**WHAT THE TASK ASKS**
Return all lines from the entries below in which the word "banked" is present.

(SUPPLIED DATA begins)

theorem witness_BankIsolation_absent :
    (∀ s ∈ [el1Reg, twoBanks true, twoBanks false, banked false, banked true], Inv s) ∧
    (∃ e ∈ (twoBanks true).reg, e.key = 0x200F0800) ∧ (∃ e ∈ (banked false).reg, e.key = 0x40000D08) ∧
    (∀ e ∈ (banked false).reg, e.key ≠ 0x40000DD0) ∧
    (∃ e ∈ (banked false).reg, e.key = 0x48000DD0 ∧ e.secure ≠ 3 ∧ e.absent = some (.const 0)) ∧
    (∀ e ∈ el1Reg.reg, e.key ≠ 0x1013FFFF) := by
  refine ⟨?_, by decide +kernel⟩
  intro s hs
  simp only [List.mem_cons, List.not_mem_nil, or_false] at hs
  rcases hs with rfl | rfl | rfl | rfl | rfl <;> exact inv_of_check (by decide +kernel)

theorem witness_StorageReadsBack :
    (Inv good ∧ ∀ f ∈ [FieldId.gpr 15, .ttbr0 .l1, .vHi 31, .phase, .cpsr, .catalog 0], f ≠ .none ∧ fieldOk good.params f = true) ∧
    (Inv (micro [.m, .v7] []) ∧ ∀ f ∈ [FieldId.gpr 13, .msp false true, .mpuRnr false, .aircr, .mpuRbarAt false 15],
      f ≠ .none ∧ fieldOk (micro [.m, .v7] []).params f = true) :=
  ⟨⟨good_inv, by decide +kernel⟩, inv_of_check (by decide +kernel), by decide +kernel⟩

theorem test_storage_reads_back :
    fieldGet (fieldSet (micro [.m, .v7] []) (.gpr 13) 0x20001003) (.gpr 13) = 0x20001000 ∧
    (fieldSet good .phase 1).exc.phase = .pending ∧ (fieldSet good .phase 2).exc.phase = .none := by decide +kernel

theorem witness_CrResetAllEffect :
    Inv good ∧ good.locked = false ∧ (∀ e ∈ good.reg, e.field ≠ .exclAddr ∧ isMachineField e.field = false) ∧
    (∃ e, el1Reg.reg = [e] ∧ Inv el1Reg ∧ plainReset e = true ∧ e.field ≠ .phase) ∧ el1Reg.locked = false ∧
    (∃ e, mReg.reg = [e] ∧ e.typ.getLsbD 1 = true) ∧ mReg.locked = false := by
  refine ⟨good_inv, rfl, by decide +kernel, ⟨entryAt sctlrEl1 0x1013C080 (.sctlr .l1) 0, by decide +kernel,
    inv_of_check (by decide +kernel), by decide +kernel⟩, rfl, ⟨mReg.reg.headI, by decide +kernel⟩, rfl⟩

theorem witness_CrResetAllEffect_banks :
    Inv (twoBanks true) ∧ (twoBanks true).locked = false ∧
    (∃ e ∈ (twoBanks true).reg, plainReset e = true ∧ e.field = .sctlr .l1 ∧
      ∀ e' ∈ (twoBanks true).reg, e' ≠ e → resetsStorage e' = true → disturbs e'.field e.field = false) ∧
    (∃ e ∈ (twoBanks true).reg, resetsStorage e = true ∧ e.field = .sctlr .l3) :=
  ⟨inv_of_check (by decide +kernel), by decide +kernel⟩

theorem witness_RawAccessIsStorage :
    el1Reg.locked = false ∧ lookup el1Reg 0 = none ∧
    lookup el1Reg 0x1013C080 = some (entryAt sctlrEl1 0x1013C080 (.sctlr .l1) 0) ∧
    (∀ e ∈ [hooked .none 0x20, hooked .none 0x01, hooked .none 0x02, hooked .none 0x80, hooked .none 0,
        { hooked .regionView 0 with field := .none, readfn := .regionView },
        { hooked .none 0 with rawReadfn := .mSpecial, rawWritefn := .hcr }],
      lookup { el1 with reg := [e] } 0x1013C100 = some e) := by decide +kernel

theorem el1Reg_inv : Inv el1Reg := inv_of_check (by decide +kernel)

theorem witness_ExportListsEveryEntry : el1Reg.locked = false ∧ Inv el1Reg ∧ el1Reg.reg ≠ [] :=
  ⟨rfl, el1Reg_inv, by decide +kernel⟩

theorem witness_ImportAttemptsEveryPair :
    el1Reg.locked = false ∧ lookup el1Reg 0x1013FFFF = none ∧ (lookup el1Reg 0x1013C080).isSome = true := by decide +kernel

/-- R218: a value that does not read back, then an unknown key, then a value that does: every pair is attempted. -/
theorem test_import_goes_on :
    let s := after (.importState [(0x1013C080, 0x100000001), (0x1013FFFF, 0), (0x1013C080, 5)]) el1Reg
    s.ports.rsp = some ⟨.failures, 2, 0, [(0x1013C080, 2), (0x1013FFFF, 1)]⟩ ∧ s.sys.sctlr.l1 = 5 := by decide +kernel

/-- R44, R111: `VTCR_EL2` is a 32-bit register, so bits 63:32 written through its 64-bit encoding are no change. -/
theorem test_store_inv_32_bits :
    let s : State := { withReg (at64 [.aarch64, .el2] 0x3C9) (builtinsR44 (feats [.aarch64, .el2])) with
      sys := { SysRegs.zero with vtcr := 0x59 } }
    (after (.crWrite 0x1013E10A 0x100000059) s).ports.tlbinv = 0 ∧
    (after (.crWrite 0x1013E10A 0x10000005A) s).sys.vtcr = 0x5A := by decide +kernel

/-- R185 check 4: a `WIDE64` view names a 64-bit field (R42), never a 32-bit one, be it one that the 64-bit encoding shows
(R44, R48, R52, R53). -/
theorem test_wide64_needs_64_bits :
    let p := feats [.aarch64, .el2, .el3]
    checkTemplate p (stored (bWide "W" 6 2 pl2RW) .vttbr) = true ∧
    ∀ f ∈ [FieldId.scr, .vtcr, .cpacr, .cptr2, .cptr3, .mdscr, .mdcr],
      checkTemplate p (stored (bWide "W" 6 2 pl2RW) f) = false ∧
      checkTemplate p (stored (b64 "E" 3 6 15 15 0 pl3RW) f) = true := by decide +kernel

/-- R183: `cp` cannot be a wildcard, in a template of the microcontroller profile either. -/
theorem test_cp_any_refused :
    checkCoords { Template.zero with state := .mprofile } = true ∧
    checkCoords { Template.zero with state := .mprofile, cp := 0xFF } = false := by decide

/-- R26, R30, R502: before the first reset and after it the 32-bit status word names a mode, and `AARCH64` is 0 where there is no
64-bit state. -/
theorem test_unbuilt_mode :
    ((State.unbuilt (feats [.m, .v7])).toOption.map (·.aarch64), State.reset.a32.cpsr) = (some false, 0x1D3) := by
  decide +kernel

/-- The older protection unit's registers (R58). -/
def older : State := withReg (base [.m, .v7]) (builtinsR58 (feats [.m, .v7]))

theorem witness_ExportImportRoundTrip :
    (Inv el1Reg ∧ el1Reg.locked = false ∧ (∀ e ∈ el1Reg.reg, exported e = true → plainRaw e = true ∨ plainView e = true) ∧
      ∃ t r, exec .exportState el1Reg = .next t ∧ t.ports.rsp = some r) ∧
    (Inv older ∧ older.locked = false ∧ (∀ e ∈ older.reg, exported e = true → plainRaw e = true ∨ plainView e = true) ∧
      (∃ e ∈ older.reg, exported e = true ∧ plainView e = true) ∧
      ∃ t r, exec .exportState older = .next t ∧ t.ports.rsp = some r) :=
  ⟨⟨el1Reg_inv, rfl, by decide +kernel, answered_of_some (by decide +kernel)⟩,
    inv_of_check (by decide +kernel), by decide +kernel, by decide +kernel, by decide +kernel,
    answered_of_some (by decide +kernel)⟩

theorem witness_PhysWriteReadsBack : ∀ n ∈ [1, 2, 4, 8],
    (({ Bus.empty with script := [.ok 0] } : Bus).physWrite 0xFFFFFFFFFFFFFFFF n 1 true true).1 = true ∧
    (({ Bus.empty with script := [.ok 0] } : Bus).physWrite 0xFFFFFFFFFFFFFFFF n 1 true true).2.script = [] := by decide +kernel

(SUPPLIED DATA ends)

**ANSWER SECTION**
    (∀ s ∈ [el1Reg, twoBanks true, twoBanks false, banked false, banked true], Inv s) ∧
    (∃ e ∈ (twoBanks true).reg, e.key = 0x200F0800) ∧ (∃ e ∈ (banked false).reg, e.key = 0x40000D08) ∧
    (∀ e ∈ (banked false).reg, e.key ≠ 0x40000DD0) ∧
    (∃ e ∈ (banked false).reg, e.key = 0x48000DD0 ∧ e.secure ≠ 3 ∧ e.absent = some (.const 0)) ∧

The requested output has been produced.